Machine learning to enable bug free chips

4 mins read

Two years ago, ARM decided to investigate the way in which its teams undertake hardware design. Using tools developed for cloud computing, the company now sifts through every result from the thousands of tests and simulations it runs on a daily basis in order to look for patterns.

“RTL verification generates a lot of data,” Bryan Dickman, director of engineering analytics in ARM’s technology services group, told the TV&S Verification Futures seminar earlier in 2017. “It’s becoming a big-data problem.” One of the questions which ARM wants to answer is ‘are we running dumb cycles?’.

Dickman noted: “We do a lot of analytics around bugs. We drill into bugs by methodology and areas of the design: what methodologies find bugs and when. It is interesting to see how you are finding bugs against the amount of verification you are running. You can start asking questions like ‘I have been running lots of cycles, but no bugs were discovered: were they dumb cycles?’.”

So far, the emphasis has been on building visualisation tools to help engineers analyse the patterns. The next step is to build tools that can learn from the data. “We are looking at how we can take machine-learning algorithms and apply them to the data, then design predictive workflows that improve productivity,” Dickman said.

Machine learning (ML) has started to take hold across the EDA world in general and more than 20% of papers at the 2017 Design Automation Conference (DAC) dealt with ML techniques. But the applications are not going to be distributed evenly. Access to data is one of the biggest issues.

Speaking at a panel session during DAC, Ting Ku, senior director of engineering at nVidia, said ML techniques need to be tuned to the problem. “When people talk about ML, most think it’s neural network-related. But the data doesn’t have to be modelled by a neural network.”

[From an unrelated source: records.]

-- ==== Sys2Proof/Config.lean ====
section
/-!
DEFINITION. The free values of the model (log 9) and the ROM default rulebook (12, R309; the tables of 05, 06, 09, 10, 11,
14 and 15).
-/

namespace Sys2Proof.Config

/-! ## Free values: nothing states what they are -/

/-- Outcome of a read that meets 7 or more symbols in error (R199): 0 to 2 are taken for that many errors, else detected. -/
opaque wideOutcome : Nat → BitVec 2

/-- Data of a codeword read with 7 or more symbols in error that is not detected (R199), by draw and byte. -/
opaque wideByte : Nat → Nat → Byte

/-- Bytes of a bench entry's header (R97), by block, micro-batch and byte. -/
opaque benchHeader : Nat → Nat → Nat → Byte

/-- What a byte of lost content reads as until something rewrites it (Table 9.3, Table 9.14), by draw and address. -/
opaque lostByte : Nat → Nat → Byte

/-- The Lodge's true random source (Table 12.7). -/
opaque nonceValue : Nat → BitVec 256

/-- CODE of a clear token over the serial and its two fields (R383). -/
opaque clearCode : Word64 → Nat → Nat → BitVec 64

/-- The two pattern seeds that ROM holds for a unit type, and the signature of each for Stepping B (R398). -/
opaque romSeed : UnitType → Bool → Word64
opaque romSignature : UnitType → Word64 → Word64

/-- The Lodge's ROM as its hash comes out at a power-up, the hash its fuses hold, and its two signatures (Table 17.4); by draw. -/
opaque lodgeHash : Nat → BitVec 384
opaque fusedHash : BitVec 384
opaque lodgeSignature : Nat → Bool → Word64

/-- The input monitor's reading of the bandgap reference at a power-up: its deviation in hundredths of a percent; by draw. -/
opaque inputReading : Nat → Int

/-- The device's P-384 private key, as manufacture left it (Table 12.7). -/
opaque deviceKey : Nat

/-- The device certificate, and the chain above it (Table 12.7). -/
opaque deviceCertificate : Nat
opaque deviceChain : List Nat

/-- Hudiry's root certificate, in the Lodge's ROM (Table 12.7). -/
opaque hudiryRoot : Nat

/-- IDs of the PCIe function's capability structures, of which R298 names only two that are absent. -/
opaque pcieCapabilities : List Nat

/-- The serial number in the device certificate (Table 12.12, LODGE_SERIAL). -/
opaque serialNumber : Word64

/-- Codes that a compare writes for false and true, by format (Table 8.2 states no encoding). -/
opaque compareCode : Nat → Bool → Nat

/-- min (false) and max (true) of two codes of a format where one is a NaN or both are zeros: Table 8.2 states no result. -/
opaque minMaxOpen : Bool → Nat → Nat → Nat → Nat

/-- Conversion of a floating-point code into an integer format, which R77 leaves to integer rescaling: format, code. -/
opaque toIntOpen : Nat → Nat → Nat

/-- Bytes of a section of a snapshot image that Table 15.4 gives no layout: type, number of items (log 31). -/
opaque sectionBytes : Nat → Nat → Nat

/-- Byte of a section of a snapshot image whose layout Table 15.4 does not give (log 31). -/
opaque sectionByte : Machine.SnapSection → Nat → Byte

/-- Byte of a section whose copy failed its CRC-64 or broke off (R365), by draw and place. -/
opaque tornByte : Nat → Nat → Byte

/-- State of a seal whose SEAL_CRC does not verify, by its bytes (Table 15.3 states nothing of it). -/
opaque badSeal : Nat → Nat

/-- Measured cost of a snapshot that completes before the last step in which it copied has ended (R356, R360), by draw. -/
opaque snapCost : Nat → Nat

/-- Domain members that name this module as BUDDY (R353). -/
opaque guests : List Nat

/-- Number of the write window over the guest share of a member (R353). -/
opaque guestWindow : Nat → Nat

/-- CODE of an operation that a partner's FENCE fails: R256 names no kind. -/
opaque fenceCode : Nat → Nat

/-- Mean input power, W, of the part of an interval that has not ended when a raise is decided (R278). -/
opaque partPower : Nat → Nat

/-- Code of a swap that names a slot without a staged image (Table 12.10 gives none). -/
opaque emptySwapCode : Nat → Nat

/-- A FENCED half's core rail still lies outside regulation (Table 14.4), by half and moment: no row reports it. -/
opaque railOut : Nat → Nat → Bool

/-- KEEPER_k of a keeper that failed its self-test (no table gives it), by keeper. -/
opaque failedKeeperCode : Nat → Nat

/-- Word of a request or a keeper's message in a slot, whose layout no table gives. -/
opaque slotWord : Nat → BitVec 64

/-- Word of a reply of the Lodge in slots 8 to 15: its content is stated, its layout in slot words is not. -/
opaque replyWord : Nat → BitVec 64

/-- Value of a step's verdict token in its STEP record: R23 gives it no producer; by partition and step. -/
opaque verdictToken : Nat → Nat → BitVec 32

/-! ## ROM defaults -/

/-- Table 11.3. -/
def beat : BeatConfig := ⟨100000, 0, 100, 100, 20000, 8, 10000, 1500⟩

/-- Table 11.8. -/
def opTable : List OpEntry :=
  [⟨550, 600, 43⟩, ⟨650, 625, 51⟩, ⟨750, 650, 59⟩, ⟨850, 675, 66⟩, ⟨950, 700, 74⟩, ⟨1050, 725, 82⟩, ⟨1150, 750, 90⟩,
   ⟨1250, 775, 98⟩, ⟨1300, 790, 102⟩, ⟨1350, 805, 105⟩, ⟨1400, 820, 109⟩, ⟨1500, 850, 117⟩, ⟨1600, 880, 125⟩,
   ⟨1650, 900, 129⟩, ⟨1700, 920, 133⟩, ⟨1800, 950, 141⟩]

/-- Table 11.9. -/
def ramp : List RampRow := [⟨0, 300, 300⟩, ⟨1000, 300, 300⟩, ⟨2000, 300, 300⟩, ⟨3000, 300, 300⟩]

/-- Table 11.10. -/
def power : PowerControl := ⟨false, 11, 4, 150, 1000, 95, 105, 115⟩

/-- Table 5.8. -/
def loss : LossScaleTable := ⟨16, 0, 24, 2000, 32⟩

/-- Table 6.5; the FP32 codes of 3.0, −3.2, 1.2 and 2^-10. -/
def update : UpdateRulesTable := ⟨0x40400000, 0xC04CCCCD, 0x3F99999A, 24, 0x3A800000⟩

/-- Table 9.5. -/
def interleave : InterleaveMap :=
  ⟨(List.range 384).map (fun s => s % 12 * 32 + s / 12), [], List.range 8, []⟩

/-- Table 9.6. -/
def memory : MemoryControl := ⟨24, 50, 10000, 3⟩

/-- Table 9.9. -/
def outfield : OutfieldLayout := ⟨8, 256⟩

/-- Table 9.15. -/
def thermal : InfieldThermal := ⟨85, 95⟩

/-- Table 10.12. TX_PRESET is "by port type", which the spec does not number: an empty list (log 13). -/
def link : LinkConfig :=
  ⟨List.replicate 48 true, [], 1, 1000000000, 64, 256, 200000, 100, 16, 1000000000, 32, 500, 1000000⟩

/-- `ROUTE_TABLE` and `LINK_TRUST` have no stated default content: no member, no revoked serial (log 13). -/
def route : RouteTable := ⟨0, [], [], []⟩

/-- Table 14.5. -/
def faults : FaultThresholds :=
  ⟨1000000, ⟨1024, 86400000000000⟩, ⟨4, 86400000000000⟩, ⟨3, 3600000000000⟩, ⟨64, 3600000000000⟩,
   ⟨4096, 86400000000000⟩, ⟨4, 3600000000000⟩⟩

/-- Table 15.6; weights and thresholds are FP32 codes. -/
def snapshot : SnapshotPolicy where
  cadence := .both
  destAuto := 1
  slots := 2
  gridSteps := 50
  wMem := 0x3F800000
  wStack := 0x40000000
  wDie := 0x40000000
  wLane := 0x40800000
  wRetrain := 0x41000000
  wDroop := 0x3F000000
  forecastNs := 3600000000000
  riskThreshold := 0x42C80000
  riskHysteresis := 0x41A00000
  guardSteps := 1
  cFixedMs := 0
  domainMtbfH := 0
  priorMtbfH := 1000
  tMin := 600
  tMax := 86400
  buddy := none
  guestGib := 0
  order := [.own, .buddy, .host]

/-- Table 5.3. -/
def bench : BenchControl := ⟨1000, 3⟩

/-- R309: every table at its defaults; R26 for STREAM_WAIT_LIMIT. -/
def rom : Rulebook where
  beat := beat
  op := opTable
  ramp := ramp
  power := power
  loss := loss
  update := update
  interleave := interleave
  memory := memory
  outfield := outfield
  thermal := thermal
  link := link
  trust := ⟨[]⟩
  route := route
  streamWait := 10000
  faults := faults
  snapshot := snapshot
  bench := bench

end Sys2Proof.Config
end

Singapore-based Plunify combines domain knowledge with some forms of ML in its InTime tool, which tunes the parameters used to compile FPGA designs for performance and area.

Plunify co-founder Kirvy Teo noted: “The nature of ML in this area is different from the things we see at Google. Neural networks work very well for lots of data points, but we are dealing with thousands of data points, rather than billions.”

Fellow co-founder and CEO HarnHua Ng added: “We can’t tell customers ‘First you’ve got to run ten thousand compilations’.”

A machine-learning algorithm developed by the University of California at Santa Barbara and Freescale filters out repeated test vectors in simulation. It achieved the same coverage in 310 tests as a normal testbench did in 6010.

EDA tool developers can apply techniques ranging from fairly simple regression algorithms, that fit a curve to a collection of data points, to more advanced techniques, such as support vector machines that, before the advent of deep learning, proved successful in image recognition.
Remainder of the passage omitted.